40 dual-opteron application servers have been deployed, conserving our limited colocation space, as well as providing lots of performance for a buck. One batch of them (20) was deployed just this week. They're equipped with larger drives and more memory, thus allowing to place various unplanned services on them (9 apache servers are storing old revisions as well), some servers participate in shared memory pool, running memcached.
One of really efficient purchases was 12k$ worth image server 'amane', providing us with storage space and even ability to to backup at current loads. It is running now highly efficient and lightweight HTTP server - lighttpd. So far images are served, but growth of Wikimedia Commons will force us to find a really scalable and reliable way to handle lots of media.

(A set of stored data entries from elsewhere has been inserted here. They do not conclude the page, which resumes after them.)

/-! ## Engines and channels -/

def EngSt.idle : EngSt := ⟨none, false, [], false, 0⟩
def RtvChan.idle : RtvChan := ⟨none, false, 0, none⟩
def Sys.eng (s : Sys) (e : Nat) : EngSt := Bank.getD s.engs e .idle
def Sys.onEng (s : Sys) (e : Nat) (f : EngSt → EngSt) : Sys := { s with engs := Bank.set s.engs e (f (s.eng e)) }
def Sys.chn (s : Sys) (c : Nat) : RtvChan := Bank.getD s.rtv c .idle
def Sys.onChn (s : Sys) (c : Nat) (f : RtvChan → RtvChan) : Sys := { s with rtv := Bank.set s.rtv c (f (s.chn c)) }

/-- The states of an engine (R490). -/
def egOff : Nat := 0
def egIn : Nat := 1
def egLost : Nat := 2
def egTesting : Nat := 3

/-- The states of a channel (R489). -/
def chUnbound : Nat := 0
def chDisabled : Nat := 1
def chIdle : Nat := 2
def chActive : Nat := 3
def chStopping : Nat := 4
def chStopped : Nat := 5
def chDraining : Nat := 6

def Sys.egTo (s : Sys) (e st : Nat) : Sys := s.put F.RTV_ENG_STATUS_STATE st e
def Sys.chState (s : Sys) (c : Nat) : Nat := s.rf F.RTV_CH_STATUS_STATE c
def Sys.chTo (s : Sys) (c st : Nat) : Sys := s.put F.RTV_CH_STATUS_STATE st c

/-- The kennel and world a channel is bound to (R474). -/
def Sys.chKennel (s : Sys) (c : Nat) : Nat := s.rf F.RTV_CH_BIND_KENNEL c
def Sys.chSecure (s : Sys) (c : Nat) : Bool := s.on F.RTV_CH_BIND_WORLD_S c
/-- The number of descriptors in the ring (R477). -/
def Sys.ringCount (s : Sys) (c : Nat) : Nat := (s.rf F.RTV_CH_TAIL_TAIL c + 65536 - s.rf F.RTV_CH_HEAD_HEAD c) % 65536
/-- The address of the slot HEAD names (R477). -/
def Sys.headSlot (s : Sys) (c : Nat) : Nat :=
  64 * s.rf F.RTV_CH_RING_BASE c + 64 * (s.rf F.RTV_CH_HEAD_HEAD c % 2 ^ s.rf F.RTV_CH_RING_SIZE_LOG2 c)
/-- The checkpoint of the descriptor in progress (R480). -/
def Sys.ckpt (s : Sys) (c : Nat) : Nat := s.rf F.RTV_CH_PROGRESS_CHECKPOINT c

/-- The engines in service, and those that may serve a channel: of its die, or, when it has none, of the other (R473). -/
def Sys.engsUp (s : Sys) : List Nat := (below 8).filter s.engUp
def Sys.dieEngs (s : Sys) (die : Nat) : List Nat :=
  let mine := s.engsUp.filter (fun e => e / 4 = die)
  if mine.isEmpty then s.engsUp else mine
def Sys.mayServe (s : Sys) (e c : Nat) : Bool := (s.dieEngs (c / 256)).contains e

/-- The kennel is held for grains at the engine's stop (R475). -/
def Sys.grainHeld (s : Sys) (e k : Nat) : Bool :=
  let t := s.stop (Source.stop (.engine e))
  decide (Bank.getD t.mem k 0 = 0) && t.asked.contains k

/-! ## Descriptors (R477, R478) -/

/-- Field of `n` bytes at a byte of a descriptor. -/
def dfield (d : BitVec 512) (o n : Nat) : Nat := lineField d o (8 * n)

/-- The descriptor a slot's 64 bytes spell. -/
def Desc.parse (d : BitVec 512) : Desc where
  op := dfield d 0 1
  irq := bit (dfield d 1 1) 0
  id := dfield d 4 4
  len := dfield d 8 8
  src := dfield d 16 8
  dst := dfield d 24 8
  rec_ := dfield d 32 8
  seed := dfield d 40 4
  crc := dfield d 40 4
  poison := false
  retries := 0
  stop := none

def opNop : Nat := 0
def opCopy : Nat := 1
def opFill : Nat := 2
def opCompare : Nat := 3
def opCrc : Nat := 4
def opZero : Nat := 5

/-- The operation reads source lines, and writes a destination (R478). -/
def Desc.reads (d : Desc) : Bool := d.op == opCopy || d.op == opCompare || d.op == opCrc
def Desc.writes (d : Desc) : Bool := d.op == opCopy || d.op == opFill || d.op == opZero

Additionally 10 more application servers are ordered together with a new Squid cache server batch. These 10 single-opteron boxes will have 4 small and fast disks and should enable efficient caching of content.
As all this gear was bought for donated money, we really appreciate community help here, thank you!

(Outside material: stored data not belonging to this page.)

/-- A write of IOP_LINK_CTL but for PWR_REQ, whose value in force comes from the station (R403, R467). -/
def Sys.linkCtlWrite (s : Sys) (p j : Nat) (v : Word) : Sys :=
  let set := fun (s : Sys) (f : Fld) => s.put f (fget v f.lo f.wd) p j
  let s := [F.IOP_LINK_CTL_IDLE_L1, F.IOP_LINK_CTL_CPL_TO, F.IOP_LINK_CTL_INTX_EN, F.IOP_LINK_CTL_P2P_EN, F.IOP_LINK_CTL_PERST_REL].foldl set s
  let st := s.lkState p j
  let s := s.onLink p j (fun l => { l with perst := fget v 61 1 == 0 })
  let s := s.when (s.isRoot p && s.hasLink p j && st == lkReset && fget v 61 1 == 1) (fun s => s.lkTo p j lkTraining)
  let s := s.when (fget v 63 1 == 1 && st == lkDown) (fun s => s.lkTo p j lkTraining)
  let s := s.when (fget v 62 1 == 1 && st == lkContained) (fun s => s.lkTo p j lkTraining)
  s.intxSync p j

/-- A write of IOP_LINK_ERR (R472): VALID written 1 clears the log. -/
def Sys.linkErrWrite (s : Sys) (p j : Nat) (v : Word) : Sys :=
  if fget v 63 1 = 1 then
    (((s.put F.IOP_LINK_ERR_VALID 0 p j).put F.IOP_LINK_ERR_OVERFLOW 0 p j).put F.IOP_LINK_ERR_COUNT 0 p j).wr ⟨.IOP_LINK_ERRADDR, p, j⟩ 0
  else s

/-- A write of IOP_LINK_CXL (R456, R472). -/
def Sys.linkCxlWrite (s : Sys) (p j : Nat) (v : Word) : Sys :=
  let s := if s.on F.IOP_LINK_CXL_HDM_EN p j then s
    else s.put F.IOP_LINK_CXL_SIZE_GIB (min (fget v 32 12) ((laneOf (s.conf.port p).bifurc j).2 * 128)) p j
  s.put F.IOP_LINK_CXL_HDM_EN (fget v 63 1) p j

/-! ## The endpoint (R459 to R464) -/

/-- A write of IOP_EP_CTL (R459, R467). -/
def Sys.epCtlWrite (s : Sys) (p : Nat) (v : Word) : Sys :=
  if !s.isEp p then s
  else
    let s := s.put F.IOP_EP_CTL_OB_BASE (fget v 44 20) p
    let s := s.when (fget v 1 1 == 1) (fun s => s.put F.IOP_EP_CTL_CMD_ERR 0 p)
    if fget v 0 1 = 1 then
      let s := s.put F.IOP_EP_CTL_LINK_EN 1 p
      s.when (s.lkState p 0 == lkReset && (s.ep p).perstIn) (fun s => s.lkTo p 0 lkTraining)
    else s

/-- A write of IOP_EP_ID or IOP_EP_BAR (R459): not after LINK_EN. -/
def Sys.epIdWrite (s : Sys) (k : RK) (v : Word) : Sys :=
  if !s.isEp k.i then s
  else if s.on F.IOP_EP_CTL_LINK_EN k.i then s.put F.IOP_EP_CTL_CMD_ERR 1 k.i
  else s.wr k (accWrite k.reg.rows s.isSealed (s.rd k) v)

/-- BAR `b` is presented to the host (R460). -/
def Sys.barOn (s : Sys) (p b : Nat) : Bool :=
  let wide := fun (i : Nat) => s.on F.IOP_EP_BAR_ENABLE p i && s.on F.IOP_EP_BAR_IS64 p i && i % 2 == 0
  decide (b < 6) && s.on F.IOP_EP_BAR_ENABLE p b && decide (12 ≤ s.rf F.IOP_EP_BAR_SIZE_LOG2 p b) && decide (s.rf F.IOP_EP_BAR_SIZE_LOG2 p b ≤ 38) &&
  (!s.on F.IOP_EP_BAR_IS64 p b || (b % 2 == 0 && !s.on F.IOP_EP_BAR_ENABLE p (b + 1))) && !(b % 2 == 1 && wide (b - 1))

/-- The BAR and offset that a host address names (R460). -/
def Sys.barOf (s : Sys) (p a : Nat) : Option (Nat × Nat) :=
  ((below 6).find? (fun b => s.barOn p b && (match Bank.get? (s.ep p).bars b with
    | some base => decide (base ≤ a) && decide (a < base + 2 ^ s.rf F.IOP_EP_BAR_SIZE_LOG2 p b)
    | none => false))).map (fun b => (b, a - Bank.getD (s.ep p).bars b 0))

/-- The entry that translates a request of a BAR at an offset: the lowest that matches (R463). -/
def Sys.xlatOf (s : Sys) (p b o : Nat) : Option Nat :=
  (below 64).find? (fun i => s.on F.IOP_EP_XLAT_ENABLE p i && s.rf F.IOP_EP_XLAT_TYPE p i != 3 && s.rf F.IOP_EP_XLAT_BAR p i == b &&
    decide (s.rf F.IOP_EP_XLAT_OFFSET p i * 4096 ≤ o) && decide (o < s.rf F.IOP_EP_XLAT_OFFSET p i * 4096 + 2 ^ s.rf F.IOP_EP_XLAT_SIZE_LOG2 p i))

Yahoo supplied cluster in Seoul, Korea has finally got into action, bringing cached content closer to Asian locations, as well as having master databases and application cluster for Japanese, Thai, Korean and Malaysian Wikipedias.
For internal load balancing Perlbal was replaced by LVS, and we've got a nice flashy donated load balancing device that may be deployed into operation soon as well. LVS has to be handled with care and several tiny misconfiguration incidents seriously affected site performance. Lately the cluster has became quite big and complex and now we need more sophisticated and extensive sanity checks and test cases.
There are lots of work in establishing more failover capabilities - we will be having two active links to our main ISP in Florida. Static HTML dump is (becoming) nice and usable and may help us in case of serious crashes. It can be served from Amsterdam cluster as well!
As for last several days we managed to bring cluster into quite proper working shape, now it's important to fix everything and prepare for more load and more growth and yet another expansion. We hope that we will be able with the help of community to solve all our performance and stability issues and avoid being Lohipedia :)
Lots of various problems were solved so far in order to achieve what we have now, and lots of low hanging fruits have been picked. What is dealt now with is complex and needs manpower and fresh ideas as well. Discussions are always welcome on #wikimedia-tech in Freenode (except during serious downtimes :).
And, of course, Thanks Team (or rather, Family)! It is amazing to work together!